CBS edited 5 minutes from this film for its 1987 network television premiere. See more »
"Swing Shift," director Jonathan Demme's sensitive story about women who went to war with a rivet gun, begins the night before the Japanese attack on Pearl Harbor. Living in modest California bungalows, Kay Walsh (Goldie Hawn) and her husband, Jack (Ed Harris) live a simple and enjoyable life. Everything is suddenly changed with the Sunday afternoon announcement of the devastating assault on the Pacific Fleet and the Army Air Corps bases in Hawaii.
Jack enlists immediately as do many of the couple's neighbors and friends. Alone, bored and motivated by genuine patriotism Kay goes to work at an aircraft plant that builds the tough, reliable SBD carrier-borne dive bomber. She strikes up, awkwardly at first, a friendship with neighbor Hazel (Christine Lahti), a woman with a nightclub-owning boyfriend. Jack had made some nasty not sotto voce cracks about her before he left for war.
Kay takes to the assembly line and enjoys being productive.

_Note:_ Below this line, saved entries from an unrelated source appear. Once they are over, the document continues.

-- ==== Sys2Proof/Laws/Stack.lean ====
section
/-! SUPPORT. Everything a push and a pull can do, in the words of `Pushed`, `PushFaults` and `Pulled`
(spec/45_transfer_stack.md R300 to R303, R306, R307). -/

namespace Sys2Proof.Machine

open Sys2Proof.Safety

/-! ## Pushing bytes -/

theorem pointer_eq (k : Stack) (st : State) : pointer k st = reg16 (stackReg k) st := by cases k <;> rfl

theorem withPointer_eq (k : Stack) (p : Word) (st : State) : withPointer k p st = setReg16 (stackReg k) p st := by
  cases k <;> rfl

@[simp] theorem pointer_withPointer (k : Stack) (p : Word) (st : State) : pointer k (withPointer k p st) = p := by
  cases k <;> rfl

theorem pushBytes_append (k : Stack) (vs ws : List Byte) (st : State) :
    pushBytes k (vs ++ ws) st = andThen (pushBytes k vs st) (pushBytes k ws) := by
  induction vs generalizing st with
  | nil => rfl
  | cons v vs ih =>
    simp only [List.cons_append, pushBytes, andThen_assoc]
    cases pushByte k v st <;> simp [ih]

/-- One byte pushed in RAM. -/
theorem pushByte_ram {k : Stack} {st : State} (h1 : 1 ≤ (pointer k st).toNat) (h2 : (pointer k st).toNat ≤ 0x8000)
    (v : Byte) :
    pushByte k v st = .next (touch (pointer k st - 1)
      (storeByte (pointer k st - 1) v (withPointer k (pointer k st - 1) st))) := by
  have h : (pointer k st - 1).toNat < 0x8000 := by
    rw [BitVec.toNat_sub, show (1 : Word).toNat = 1 from rfl]; omega
  rw [pointer_eq] at h
  simp only [pushByte, writeByte_ram h, andThen_next, pointer_eq, withPointer_eq]

/-- One byte pushed into ROM faults with the pointer at it. -/
theorem pushByte_rom {k : Stack} {st : State} (h : (pointer k st).toNat = 0 ∨ 0x8000 < (pointer k st).toNat)
    (v : Byte) :
    pushByte k v st = romFault (pointer k st - 1) (withPointer k (pointer k st - 1) st) := by
  have h : 0x8000 ≤ (pointer k st - 1).toNat := by
    rw [BitVec.toNat_sub, show (1 : Word).toNat = 1 from rfl]; have := (pointer k st).isLt; omega
  rw [pointer_eq] at h
  simp only [pushByte, writeByte_rom h, pointer_eq, withPointer_eq]
  rfl

/-- Where a push leaves the pointer. -/
theorem pushed_pointer {k : Stack} {bytes : List Byte} {st t : State} (h : Pushed k bytes st t) :
    pointer k t = pointer k st - BitVec.ofNat 16 bytes.length := by
  rw [h.1]; cases k <;> rfl

theorem pushed_pointer_toNat {k : Stack} {bytes : List Byte} {st t : State} (h : Pushed k bytes st t)
    (hn : bytes.length ≤ (pointer k st).toNat) :
    (pointer k t).toNat = (pointer k st).toNat - bytes.length := by
  have := (pointer k st).isLt
  rw [pushed_pointer h, BitVec.toNat_sub, BitVec.toNat_ofNat]; omega

/-- A push that fits in RAM. -/
theorem pushBytes_fits {k : Stack} {vs : List Byte} {st : State} (h : PushFits k vs.length st) :
    ∃ t, pushBytes k vs st = .next t ∧ Pushed k vs.reverse st t := by
  induction vs generalizing st with
  | nil =>
    refine ⟨st, rfl, ?_, by simp, fun _ _ => rfl, fun a => ?_⟩
    · cases k <;> simp [withPointer, pointer]
    · simp only [iff_self_or]; omega
  | cons v vs ih =>
    simp only [PushFits, List.length_cons, Nat.add_eq_zero_iff, Nat.succ_ne_self, and_false, false_or] at h
    obtain ⟨h1, h2⟩ := h
    have hlt := (pointer k st).isLt
    have hp : (pointer k st - 1).toNat = (pointer k st).toNat - 1 := by
      rw [BitVec.toNat_sub, show (1 : Word).toNat = 1 from rfl]; omega
    generalize hst1 : touch (pointer k st - 1)
      (storeByte (pointer k st - 1) v (withPointer k (pointer k st - 1) st)) = st1
    have hptr : pointer k st1 = pointer k st - 1 := by subst hst1; cases k <;> rfl
    obtain ⟨t, ht, hP⟩ := ih (st := st1) (.inr ⟨by rw [hptr]; omega, by rw [hptr]; omega⟩)
    have hrd : ∀ a, readByte st1 a = if a = pointer k st - 1 then v else readByte st a := by
      subst hst1; intro a
      rw [readByte_congr (touch_mem _ _), readByte_storeByte, readByte_congr (st := st) (by cases k <;> rfl)]
    have htc : st1.stackTouched = insertAddr (pointer k st - 1) st.stackTouched := by
      subst hst1; cases k <;> rfl
    have hpt := pushed_pointer_toNat hP (by rw [hptr, List.length_reverse]; omega)
    have hpe := pushed_pointer hP
    rw [hptr, List.length_reverse] at hpt hpe
    have hpe' : pointer k t = pointer k st - BitVec.ofNat 16 (vs.length + 1) := by
      apply BitVec.eq_of_toNat_eq
      rw [hpt, hp, BitVec.toNat_sub, BitVec.toNat_ofNat]; omega
    refine ⟨t, ?_, ?_, ?_, ?_, ?_⟩
    · rw [pushBytes, pushByte_ram (by omega) h2, andThen_next, hst1, ht]
    · rw [List.length_reverse, List.length_cons, ← hpe']
      have h0 := hP.1
      rw [List.length_reverse, hptr, ← hpe] at h0
      rw [h0]
      subst hst1
      cases k <;> rfl
    · intro n hn
      simp only [List.length_reverse, List.length_cons] at hn
      simp only [List.reverse_cons]
      by_cases hlast : n < vs.length
      · rw [hP.2.1 n (by simpa using hlast)]
        simp only [List.getD_eq_getElem?_getD, List.getElem?_append_left (show n < vs.reverse.length by simpa using hlast)]
      · obtain rfl : n = vs.length := by omega
        have ha : pointer k t + BitVec.ofNat 16 vs.length = pointer k st - 1 := by
          apply BitVec.eq_of_toNat_eq
          rw [BitVec.toNat_add, hpt, hp, BitVec.toNat_ofNat]; omega
        rw [ha, hP.2.2.1 _ (.inr (Nat.le_of_eq (congrArg BitVec.toNat hptr))), hrd, if_pos rfl]
        simp
    · intro a ha
      rw [hP.2.2.1 a (by rw [hptr]; omega), hrd, if_neg]
      rintro rfl
      omega
    · intro a
      rw [hP.2.2.2 a, htc, mem_insertAddr, hptr, or_assoc, or_left_comm]
      refine or_congr_right ?_
      constructor
      · rintro (rfl | h) <;> omega
      · intro h
        by_cases e : a.toNat = (pointer k st).toNat - 1
        · exact .inl (BitVec.eq_of_toNat_eq (by omega))
        · right; omega

/-- A push that does not fit in RAM. -/
theorem pushBytes_faults {k : Stack} {vs : List Byte} {st : State} (h : ¬ PushFits k vs.length st) :
    PushFaults k vs.reverse st (pushBytes k vs st) := by
  have hlt := (pointer k st).isLt
  simp only [PushFits, not_or, not_and, Nat.not_le] at h
  obtain ⟨h0, h1⟩ := h
  unfold PushFaults
  split
  · next hr =>
    cases vs with
    | nil => simp at h0
    | cons v vs => rw [pushBytes, pushByte_rom hr]; rfl
  · next hr =>
    have hP : (pointer k st).toNat < vs.length := by omega
    obtain ⟨t, ht, hpush⟩ := pushBytes_fits (k := k) (vs := vs.take (pointer k st).toNat) (st := st)
      (.inr ⟨by rw [List.length_take]; omega, by omega⟩)
    have hz := pushed_pointer_toNat hpush (by rw [List.length_reverse, List.length_take]; omega)
    rw [List.length_reverse, List.length_take, Nat.min_eq_left (by omega), Nat.sub_self] at hz
    obtain ⟨w, ws, hw⟩ := List.exists_cons_of_ne_nil (l := vs.drop (pointer k st).toNat)
      (by rw [Ne, List.drop_eq_nil_iff]; omega)
    refine ⟨t, ?_, ?_⟩
    · conv => lhs; rw [← List.take_append_drop (pointer k st).toNat vs]
      rw [pushBytes_append, ht, andThen_next, hw, pushBytes, pushByte_rom (.inl hz)]
      have : pointer k t = 0 := BitVec.eq_of_toNat_eq hz
      rw [this]; rfl
    · rwa [List.length_reverse, ← List.reverse_take]

/-- What a masked push leaves in memory is what it pushes, the last byte pushed lowest. -/
theorem maskBytes_reverse (k : Stack) (mm : Byte) (st : State) : (maskBytes k mm st).reverse = layout k mm st := by
  simp only [maskBytes, layout, List.reverse_append, List.append_assoc]
  have hw : ∀ v, (wordBytes v).reverse = wordLayout v := fun _ => rfl
  cases k <;>
    simp only [apply_ite List.reverse, hw, List.reverse_nil, List.reverse_cons, List.nil_append, otherReg,
      reg16_u, reg16_s]

/-! ## Pulling registers -/

/-- A step of a pull, whatever its mask bit. -/
theorem pullIf_pullReg8 (c : Bool) (k : Stack) (r : Reg8) (st : State) :
    pullIf c (pullReg8 k r) st =
      setReg8 r (if c then readByte st (pointer k st) else reg8 r st) (advance k (if c then 1 else 0) st) := by
  cases c <;> cases k <;> cases r <;> simp [pullIf, pullReg8, advance, pointer, setReg8, setReg16, stackReg]

/-- A step of a pull, whatever its mask bit. -/
theorem pullIf_pullReg16 (c : Bool) (k : Stack) (r : Reg16) (st : State) :
    pullIf c (pullReg16 k r) st =
      setReg16 r (if c then readWord st (pointer k st) else reg16 r (advance k 0 st))
        (advance k (if c then 2 else 0) st) := by
  cases c <;> cases k <;> cases r <;> simp [pullIf, pullReg16, advance, pointer, setReg16, stackReg]

theorem slot_zero (k : Stack) (mm : Byte) (st : State) : slot k mm 0 st = pointer k st := by
  simp [slot, bytesBelow]

/-- Each register of a pull lies after the ones before it. -/
theorem slot_succ (k : Stack) (mm : Byte) (n : Nat) (st : State) :
    slot k mm (n + 1) st =
      slot k mm n st + (if mm.getLsbD n then (if n < 4 then 1#16 else 2#16) else 0#16) := by
  simp only [slot, bytesBelow, List.range_succ, List.map_append, List.sum_append, List.map_cons, List.map_nil,
    List.sum_cons, List.sum_nil, Nat.add_zero, BitVec.ofNat_add, ← BitVec.add_assoc]
  split
  · split <;> rfl
  · rfl

/-- A pull with any mask. -/
theorem pullMask_pulled (k : Stack) (mm : Byte) (st : State) : Pulled k mm st (pullMask k mm st) := by
  unfold Pulled pullMask
  simp only [pullIf_pullReg8, pullIf_pullReg16]
  have e1 := slot_succ k mm 0 st
  have e2 := slot_succ k mm 1 st
  have e3 := slot_succ k mm 2 st
  have e4 := slot_succ k mm 3 st
  have e5 := slot_succ k mm 4 st
  have e6 := slot_succ k mm 5 st
  have e7 := slot_succ k mm 6 st
  have e8 := slot_succ k mm 7 st
  simp only [Nat.zero_add, Nat.reduceAdd, Nat.reduceLT, if_true, if_false] at e1 e2 e3 e4 e5 e6 e7 e8
  rw [e8, e7, e6, e5, e4, e3, e2, e1, slot_zero]
  cases k <;>
    simp [setReg8, setReg16, advance, pointer, stackReg, otherReg, readByte, readWord]

theorem pullMask_kept (k : Stack) (mm : Byte) (st : State) : Kept st (pullMask k mm st) := by
  apply Kept.regs
  conv => lhs; rw [pullMask_pulled k mm st]
  rw [pullMask_pulled k mm st]

end Sys2Proof.Machine
end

But she's also lonely - it was a long war. Her "leadman," a sort of foreman, is "Lucky" (Kurt Russell). He and she begin a friendship that culminates in one of those wartime affairs that happened very often and is realistically portrayed by Hawn who is torn between marital fidelity and loneliness (and, obviously, dealing with separation-enforced abstinence).

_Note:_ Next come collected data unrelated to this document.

/-- The part of a layout for an 8-bit register that was pulled if its bit is 1. -/
theorem bytesFrom_slot8 (st : State) (mm : Byte) (p : Addr) (v : Byte) {n : Nat} (h : n < 4) :
    (if mm.getLsbD n then [if mm.getLsbD n then readByte st p else v] else []) = bytesFrom st p (slotWidth mm n) := by
  cases hb : mm.getLsbD n <;> simp [slotWidth, bytesFrom, hb, h]

/-- The part of a layout for a 16-bit register that was pulled if its bit is 1. -/
theorem bytesFrom_slot16 (st : State) (mm : Byte) (p : Addr) (v : Word) {n : Nat} (h : ¬ n < 4) :
    (if mm.getLsbD n then wordLayout (if mm.getLsbD n then readWord st p else v) else []) =
      bytesFrom st p (slotWidth mm n) := by
  cases hb : mm.getLsbD n <;> simp [slotWidth, bytesFrom, hb, h, wordLayout, readWord, List.range_succ]

/-- The selected registers of a pull are the bytes from the pointer upward (R307). -/
theorem layout_pullMask (k : Stack) (mm : Byte) (st : State) :
    layout k mm (pullMask k mm st) = bytesFrom st (pointer k st) (bytesBelow mm 8) := by
  rw [pullMask_pulled k mm st]
  simp only [bytesFrom_bytesBelow_succ, bytesBelow_zero, bytesFrom_zero, List.nil_append]
  cases k <;> simp only [layout, bytesFrom_slot8, bytesFrom_slot16, Nat.reduceLT, not_false_eq_true]

/-- The pointer is past them all. -/
theorem pointer_pullMask (k : Stack) (mm : Byte) (st : State) :
    pointer k (pullMask k mm st) = pointer k st + BitVec.ofNat 16 (bytesBelow mm 8) := by
  rw [pullMask_pulled k mm st]
  cases k <;> rfl

/-- A layout has the bytes its mask stands for. -/
theorem length_layout (k : Stack) (mm : Byte) (st : State) : (layout k mm st).length = bytesBelow mm 8 := by
  simp [layout, bytesBelow_succ, bytesBelow_zero, slotWidth, apply_ite List.length, wordLayout, Nat.add_assoc]

/-! ## The round trip -/

/-- A pull from the memory and the pointer a push left restores the pointer and every pushed register (R307). -/
theorem pullMask_undoes_pushMask {k : Stack} {mm : Byte} {st t w : State}
    (hfits : PushFits k (layout k mm st).length st) (hpush : pushMask k mm st = .next t) (hmem : w.mem = t.mem)
    (hptr : pointer k w = pointer k t) :
    pointer k (pullMask k mm w) = pointer k st ∧ layout k mm (pullMask k mm w) = layout k mm st := by
  obtain ⟨t', ht', hpushed⟩ := pushMask_fits hfits
  obtain rfl : t' = t := Host.Outcome.next.inj (ht'.symm.trans hpush)
  constructor
  · rw [pointer_pullMask, hptr, pushed_pointer hpushed, length_layout, BitVec.sub_add_cancel]
  · rw [layout_pullMask, hptr, bytesFrom_congr hmem, ← length_layout k mm st, bytesFrom_pushed hpushed]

Lucky is a 4-F. That meant he was "physically, mentally or morally unfit" for military service. In his case - phew - it's a latent heart condition.
The affair goes through various stages, punctuated by Jack's surprise arrival on a forty-eight hour pass. Whatever suspecting his wife is having it on with Lucky may do to him, he's also both bemused and confused that as a "leadman," (she's been promoted) she earns more in a factory than he does serving in the Fleet. Harris's portrayal is of a man on the cusp of a social change he feels but can't really identify.
There are a lot of ups and downs in this story but Hawn and Lahti in particular deliver strongly emotional and convincing performances. This was long before women could rise to general officer or flag officer rank and assume major wartime responsibilities. Hawn is Rosie the Riveter, the patriotic but largely uneducated and unskilled patriotic American female. There were tens of thousands of such women employed in every type of industrial work.
Obviously the absence of husbands and the surfeit of available albeit older or not totally fit men aided the initiation of extramarital affairs. But "Swing Shift" also subtly conveys the reality that the women who went to work were empowered by the global conflict. Despite an ending that affirms the women's promise and duty to relinquish employment to returning veterans (the promise was unnecessary since both law and custom insured their rapid dismissal), American women were fundamentally changed by the liberating reality of serving their country by working (often for the first time) and earning money. The political, economic and social reverberations would be felt for decades. "Swing Shift" is fine entertainment but it's also a chronicle of an important aspect of America's Home Front.
A fine movie. Available on DVD in a good transfer with no real special features.